This corresponds to the area designation indicated by a plurality of hyperplanes each including a combination link of the input layer, the intermediate layer, and the output layer and a node in the above-mentioned conventional technique. Therefore, the invention of the network type information processing system described above reduces the amount of description required to obtain the same accuracy as compared with the conventional neural network, reduces the number of elements, simplifies the configuration, and reduces the processing time. Can be shortened.

The learning method in the network type information processing system of the above-mentioned invention is such that while the network type information processing system processes information from the input information through the directional link and the calculation unit, the same input information is normally processed. Means for obtaining various information processing results, and using the normal result as the teacher signal, the difference (error) between the teacher signal and the above information processing result (output of the calculation unit) is obtained by the evaluation function, and the difference is large or small. And a vector value are calculated, and a learning means for correcting the filter function of the directional link is provided through the learning function. Here, as the means for obtaining a normal information processing result, for example, teacher information prepared by comparing input information and correct output information corresponding thereto is prepared in advance, and when the input information is given, correct output information is obtained. It is configured to be taken out. The learning function is a learning rule such as a gain value that changes the shape of the membership function described later. The learning means statistically processes the results / evaluations of a plurality of reaction cycles in the network type information processing system, not the error backpropagation learning for each reaction cycle, and based on the result of this statistical processing, It has a function modifying means for modifying the parameters of the filter function. In addition, the reaction cycle is one cycle of a process of “inputting and outputting”.

[0020]

SUMMARY OF THE INVENTION It is an object of the present invention to further improve the network type information processing system of the prior invention which solves the problems of the conventional neural network.

1) In the rule generation method in the network type information processing system of the previous invention, there is one distribution function for each dimension. Therefore, there is a possibility that the recognition rate in the boundary area may be low. In addition, in the network type information processing system of the previous invention, in order to increase the recognition rate, it is possible to divide an effective area in the target space into a plurality of squares and set a distribution function for each dimension for each square. , Then there is a risk of explosion of the number of divisions.
It is an object of the present invention to provide a learning system that improves the recognition rate in the boundary area of a network type information processing system.

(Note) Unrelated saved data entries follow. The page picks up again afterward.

-- ==== Sys2Proof/Laws/Exec.lean ====
section
/-! SUPPORT. What an instruction can do, said once: when `exec` answers a next state, either the step
was abandoned with fault entry, or the instruction ran to its end with exactly its own effect. -/

namespace Sys2Proof.Machine

/-- The shared part of the four instructions that store a result. -/
def Stored (s u : State) (x y t : Operand) (P : Int → Int → Int → Prop) : Prop :=
  ∃ next a b addr v, s.fallThrough 4 = .ok next ∧ s.rd x = .ok a ∧ s.rd y = .ok b ∧
    s.tgt 3 t = .ok addr ∧ P a b v ∧ u = (s.store addr.toNat v).setPc next

/-- The shared part of the two jumps. -/
def Jumped (s u : State) (x y : Operand) (taken : Int → Bool) : Prop :=
  ∃ next a b, s.fallThrough 3 = .ok next ∧ s.rd x = .ok a ∧ s.rd y = .ok b ∧
    ((taken a = true ∧ 0 ≤ b ∧ u = s.setPc b) ∨ (taken a = false ∧ u = s.setPc next))

/-- `u` is what instruction `i` leaves of `s` when it is not abandoned (rules R100 to R145). -/
def Completed (i : Instr) (s u : State) : Prop :=
  match i with
  | .add x y t => Stored s u x y t fun a b v => IsWord s.cfg.wordWidth (a + b) ∧ v = a + b
  | .mul x y t => Stored s u x y t fun a b v => IsWord s.cfg.wordWidth (a * b) ∧ v = a * b
  | .inp t => ∃ next addr, s.fallThrough 2 = .ok next ∧ s.tgt 1 t = .ok addr ∧
      ((∃ v rest, s.inq = v :: rest ∧ u = ((s.setInq rest).store addr.toNat v).setPc next) ∨
        (s.inq = [] ∧ s.cfg.ioBackend = .channel ∧ u = s.await))
  | .out x => ∃ next v, s.fallThrough 2 = .ok next ∧ s.rd x = .ok v ∧ u = (s.outEmit v).setPc next
  | .jt x y => Jumped s u x y fun a => isTrueWord a
  | .jf x y => Jumped s u x y fun a => !isTrueWord a
  | .lt x y t => Stored s u x y t fun a b v => v = truthWord (decide (a < b))
  | .eq x y t => Stored s u x y t fun a b v => v = truthWord (decide (a = b))
  | .arb x => ∃ next a, s.fallThrough 2 = .ok next ∧ s.rd x = .ok a ∧
      IsWord s.cfg.wordWidth (s.rb + a) ∧ u = (s.setRb (s.rb + a)).setPc next
  | .halt => ∃ next, s.fallThrough 1 = .ok next ∧ u = s.setHalted.setPc next

theorem stored_of_storeResult {s u : State} {x y t : Operand} {f : Int → Int → Except Cause Int}
    {P : Int → Int → Int → Prop} (hP : ∀ a b v, f a b = .ok v → P a b v)
    (h : s.storeResult x y t f = .ok u) : Stored s u x y t P := by
  rw [State.storeResult_eq_ok] at h
  obtain ⟨next, a, b, addr, v, hn, ha, hb, hd, hv, hu⟩ := h
  exact ⟨next, a, b, addr, v, hn, ha, hb, hd, hP a b v hv, hu⟩

theorem jumped_of_jumpIf {s u : State} {x y : Operand} {taken : Int → Bool}
    (h : s.jumpIf x y taken = .ok u) : Jumped s u x y taken := by
  unfold State.jumpIf at h
  simp only [except_bind_eq_ok, except_pure] at h
  obtain ⟨next, hn, a, ha, b, hb, h⟩ := h
  refine ⟨next, a, b, hn, ha, hb, ?_⟩
  cases ht : taken a with
  | true =>
    simp only [ht, if_true, except_bind_eq_ok, checkAddress_eq_ok] at h
    obtain ⟨c, ⟨hc, rfl⟩, h⟩ := h
    cases h
    exact .inl ⟨rfl, hc, rfl⟩
  | false =>
    simp only [ht, Bool.false_eq_true, if_false] at h
    cases h
    exact .inr ⟨rfl, rfl⟩

/-- The inversion of `exec`: fault entry or the instruction's own effect. -/
theorem exec_cases {i : Instr} {s u : State} (h : exec i s = .next u) :
    (∃ c, u = s.raise c) ∨ Completed i s u := by
  have key : ∀ r : Except Cause State, s.finish r = .next u →
      (r = .ok u → Completed i s u) → (∃ c, u = s.raise c) ∨ Completed i s u := by
    intro r hr hc
    rcases State.finish_eq_next.mp hr with hr | ⟨c, -, hu⟩
    · exact .inr (hc hr)
    · exact .inl ⟨c, hu⟩
  cases i with
  | add x y t => exact key _ h fun hr => stored_of_storeResult (fun a b v hv => State.chk_eq_ok.mp hv) hr
  | mul x y t => exact key _ h fun hr => stored_of_storeResult (fun a b v hv => State.chk_eq_ok.mp hv) hr
  | lt x y t => exact key _ h fun hr => stored_of_storeResult (fun a b v hv => (Except.ok.inj hv).symm) hr
  | eq x y t => exact key _ h fun hr => stored_of_storeResult (fun a b v hv => (Except.ok.inj hv).symm) hr
  | jt x y => exact key _ h fun hr => jumped_of_jumpIf hr
  | jf x y => exact key _ h fun hr => jumped_of_jumpIf hr
  | inp t =>
    refine key _ h fun hr => ?_
    simp only [except_bind_eq_ok] at hr
    obtain ⟨next, hn, addr, hd, hr⟩ := hr
    refine ⟨next, addr, hn, hd, ?_⟩
    cases hq : s.inq with
    | cons v rest =>
      simp only [State.inReq, hq, except_bind_eq_ok, State.memWrite_eq_ok, except_pure] at hr
      obtain ⟨s', ⟨-, rfl⟩, hr⟩ := hr
      cases hr
      exact .inl ⟨v, rest, rfl, rfl⟩
    | nil =>
      cases hb : s.cfg.ioBackend with
      | direct => simp [State.inReq, hq, hb] at hr
      | channel =>
        simp only [State.inReq, hq, hb, except_pure] at hr
        cases hr
        exact .inr ⟨rfl, rfl, rfl⟩
  | out x =>
    refine key _ h fun hr => ?_
    simp only [except_bind_eq_ok, except_pure] at hr
    obtain ⟨next, hn, v, hv, hr⟩ := hr
    exact ⟨next, v, hn, hv, (Except.ok.inj hr).symm⟩
  | arb x =>
    refine key _ h fun hr => ?_
    simp only [except_bind_eq_ok, except_pure, State.chk_eq_ok] at hr
    obtain ⟨next, hn, a, ha, r, ⟨hw, rfl⟩, hr⟩ := hr
    exact ⟨next, a, hn, ha, hw, (Except.ok.inj hr).symm⟩
  | halt =>
    refine key _ h fun hr => ?_
    simp only [except_bind_eq_ok, except_pure] at hr
    obtain ⟨next, hn, hr⟩ := hr
    exact ⟨next, hn, (Except.ok.inj hr).symm⟩

/-- Every instruction is `finish` of something: it never answers a fault or a refusal. -/
theorem exec_total (i : Instr) (s : State) : ∃ u, exec i s = .next u := by
  have key : ∀ r : Except Cause State, ∃ u, s.finish r = .next u := fun r => by cases r <;> exact ⟨_, rfl⟩
  cases i <;> exact key _

/-- Where the fall-through address is no address, every instruction faults first on it (R85). -/
theorem exec_of_overflow {i : Instr} {s : State} {c : Cause} (h : s.fallThrough i.length = .error c) :
    exec i s = .next (s.raise c) := by
  cases i <;>
    simp [exec, execAdd, execMul, execIn, execOut, execJt, execJf, execLt, execEq, execArb, execHalt,
      State.storeResult, State.jumpIf, Instr.length, Instr.operands] at h ⊢ <;> simp [h]

end Sys2Proof.Machine
end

2) In the network type information processing system of the previous invention, the evaluation data is used only for checking the end of learning, and is not incorporated in the learning system. The present invention effectively uses the evaluation data, surely creates a rule in the area where the rule is not generated,
It is an object of the present invention to provide a learning system that can improve learning efficiency.

3) In a processing system that performs inference, recognition, etc., in order to perform processing efficiently,
In many cases, preprocessing such as integration of multiple data and differentiation is performed. Conventionally, the contents of this preprocessing are created based on the analysis results obtained by statistical analysis methods such as principal component analysis and least squares method, empirical rules for the target system, physical characteristics of the target system, etc. The method of artificially creating it was adopted. In the statistical processing, particularly when performing non-linear analysis, the number of procedures in the processing device required for the processing in which the type and amount of data to be handled increases, and the processing time becomes long. Also, when artificially creating,
Workers have to research and describe empirical rules, characteristics of the target system, etc., which takes a lot of work time. Further, since the processing is described only depending on the knowledge of the worker and the content of the investigation, there is a risk of lack of objectivity and completeness. It is an object of the present invention to provide a learning system for a network-type information processing device that can construct a preprocessing system for performing automatic nonlinear analysis and reduce the preparation time and workload of the preprocessing system. This object is achieved by using a network type information processing apparatus to perform learning processing without teacher data and performing non-linear analysis with a plurality of input data.

[0024]

The present invention is a learning system for a network type information processing apparatus, and the network type information processing apparatus is used for the learning. The network type information processing device has a plurality of input nodes (2 in FIG.
1), a plurality of output nodes (FIG. 2; 24), and a directional link connecting the input node and the output node. The directional link is a non-linear selective function (m in FIG. 2).
_{11 to} m ₃₂ ) and a filter function storage means (113 in FIG. 1) for storing the filter function and a filter function calculation means (112 in FIG. 11) for converting the information passing through the directional link by the filter function. Have. Further, the output node has means (114, 115 in FIG. 1) for performing a functional operation on the information input via the directional link. The learning system of this network-type information processing device (11 in FIG. 1) includes an input unit (12 in FIG. 1) for inputting learning data to the network-type information processing device, and an area indicated by the input learning data. Area determination means (13 in FIG. 1) for determining whether or not the area is included in the existing recognition area
And a filter function updating means for individually updating each filter function in the set of filter functions forming the existing recognition area when it is judged by the area judging means to be included in the existing recognition area (see FIG. 1). 14) and a filter function generating means for generating a set of filter functions forming a new recognition area when the area determining means determines that the area is not included in the existing recognition area (FIG. 1).
15) and with a basic configuration. An existing recognition area is an area limited by an existing set of filter functions.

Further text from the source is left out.